• EXERCISE REQUIREMENTS
Across the following data, how many lines include the string "bitByte"? Reply with the number and nothing more.

** Opening INPUT FOR THIS TASK block **

/-- 41_framebuffer.md R129 and R130: the two queries return the byte cursor, an index and not a count, and whether the length
is known, and write nothing of `S`. After `FB.RESET` and `k` appends the first returns `(k - 1) / 8`, which is 0 for the whole
first byte, and the second is true from the ninth append on. Where a returned value stands is the model's choice (log entry
3). -/
def Obligations.BufferQueriesReturnCursorAndHeaderKnown : Prop :=
  (∀ s : State,
    exec .fbCurrentLength s = .next { s with returned := .index s.fb.byteCursor, events := [] } ∧
    exec .fbIsHeaderKnown s = .next { s with returned := .flag s.fb.expectedLen.isSome, events := [] }) ∧
  (∀ (bits : List Bool) (s : State), s.fault = none → bits.length ≤ 16384 →
    (∃ t, runInstrs ((.fbReset :: bits.map fun b => .fbAppendBit (bitByte b)) ++ [.fbCurrentLength]) s = .next t ∧
      t.returned = .index ((bits.length - 1) / 8)) ∧
    (∃ t, runInstrs ((.fbReset :: bits.map fun b => .fbAppendBit (bitByte b)) ++ [.fbIsHeaderKnown]) s = .next t ∧
      t.returned = .flag (decide (9 ≤ bits.length))))

/-! ### Completion and flush -/

/-- 42_assembler.md R164: while no completion condition holds, the evaluation leaves every field of `S`, the mode included, and
reports 0. -/
def Obligations.NotCompletingReportsZero : Prop :=
  ∀ s : State, ¬ (s.fb.bitCursor = 8 ∧ ∃ n, s.fb.expectedLen = some n ∧ n ≠ 0 ∧ s.fb.byteCursor = n - 1) →
    s.fb.byteCursor ≠ 2047 →
    exec .faEvalCompletion s = .next { s with returned := .count 0, events := [] }

/-- 42_assembler.md R159 to R163: on a completion the evaluation answers what the flush answers, with the mode `Idle` whatever
that was. That the evaluation run on its own writes the mode is the model's choice of R159 over R38 (log entry 13). -/
def Obligations.CompletingFlushesAndGoesIdle : Prop :=
  ∀ s : State, (s.fb.bitCursor = 8 ∧ ∃ n, s.fb.expectedLen = some n ∧ n ≠ 0 ∧ s.fb.byteCursor = n - 1) ∨
      s.fb.byteCursor = 2047 →
    s.fb.byteCursor ≤ 2047 →
    ∃ t, exec .faFlush s = .next t ∧ exec .faEvalCompletion s = .next { t with mode := .idle } ∧
      t.mode = s.mode ∧ (t.returned = .count 0 ∨ t.returned = .count (if crcEnabled s.cfg then s.fb.byteCursor - 1 else s.fb.byteCursor))

/-- 42_assembler.md R165 to R172: the flush writes no field of `S`. It traces `bytes[0 .. byte_cursor]` first when verbose. With
CRC enabled and the CRC over `bytes[0 .. byte_cursor-1]` different from the last byte it reports 0 and delivers nothing;
otherwise it delivers `bytes[1 .. end]` and reports its length. A cursor beyond the buffer stops it: that clause is the model's
choice (log entry 11). -/
def Obligations.FlushTracesChecksAndDelivers : Prop :=
  ∀ s : State,
    let last := s.fb.byteCursor
    let traced := if verbose s.cfg then [Event.trace (s.fb.bytes.span 0 (last + 1))] else []
    let payload := s.fb.bytes.span 1 (if crcEnabled s.cfg then last - 1 else last)
    (last ≤ 2047 → crcEnabled s.cfg = true → crc8Run (s.fb.bytes.span 0 last) ≠ s.fb.bytes.read last →
      exec .faFlush s = .next { s with returned := .count 0, events := traced, sent := s.sent ++ traced }) ∧
    (last ≤ 2047 → (crcEnabled s.cfg = false ∨ crc8Run (s.fb.bytes.span 0 last) = s.fb.bytes.read last) →
      exec .faFlush s = .next { s with returned := .count payload.length, events := traced ++ [.deliver payload],
                                       sent := s.sent ++ traced ++ [.deliver payload] }) ∧
    (2047 < last → exec .faFlush s = .fault (.noSuchByte last))

/-! ### The sink -/

/-- 43_framesink.md R191, R194 (one event per operation is decisions D13 and D22): each emits its one event, writes no field of
`S`, and the events handed over before stay as they were. The fields that hold the events are the model's (log entry 3). -/
def Obligations.EmissionsAppendOneEvent : Prop :=
  ∀ (bytes : List Byte) (s : State),
    exec (.sinkDeliver bytes) s =
      .next { s with returned := .nothing, events := [.deliver bytes], sent := s.sent ++ [.deliver bytes] } ∧
    exec (.traceEmit bytes) s =
      .next { s with returned := .nothing, events := [.trace bytes], sent := s.sent ++ [.trace bytes] }

/-- 20_memory.md R58, R62, 43_framesink.md R191 (ownership): whatever operation runs, what was handed to the environment before
is a prefix of what was handed to it after, and the operation's own events are the rest. -/
def Obligations.HandedOverEventsAreNeverTakenBack : Prop :=
  ∀ (i : Instr) (s t : State), exec i s = .next t → t.sent = s.sent ++ t.events

/-- 20_memory.md R58, R62, 42_assembler.md R172: an input unit emits at most one trace and then at most one delivery, and
returns a count, which is the length of the delivered payload, 0 without a delivery. -/
def Obligations.UnitEmitsTraceThenDelivery : Prop :=
  ∀ (u : Byte) (s t : State), exec (decodeUnit u) s = .next t →
    (t.events = [] ∨ (∃ b, t.events = [.trace b]) ∨ (∃ p, t.events = [.deliver p]) ∨
      ∃ b p, t.events = [.trace b, .deliver p]) ∧
    t.count = (echoStream t.events).length ∧ (messagesOffered t.events).length ≤ 1 ∧
    (∃ n, t.returned = .count n)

** Closing INPUT FOR THIS TASK block **

• RESULT
2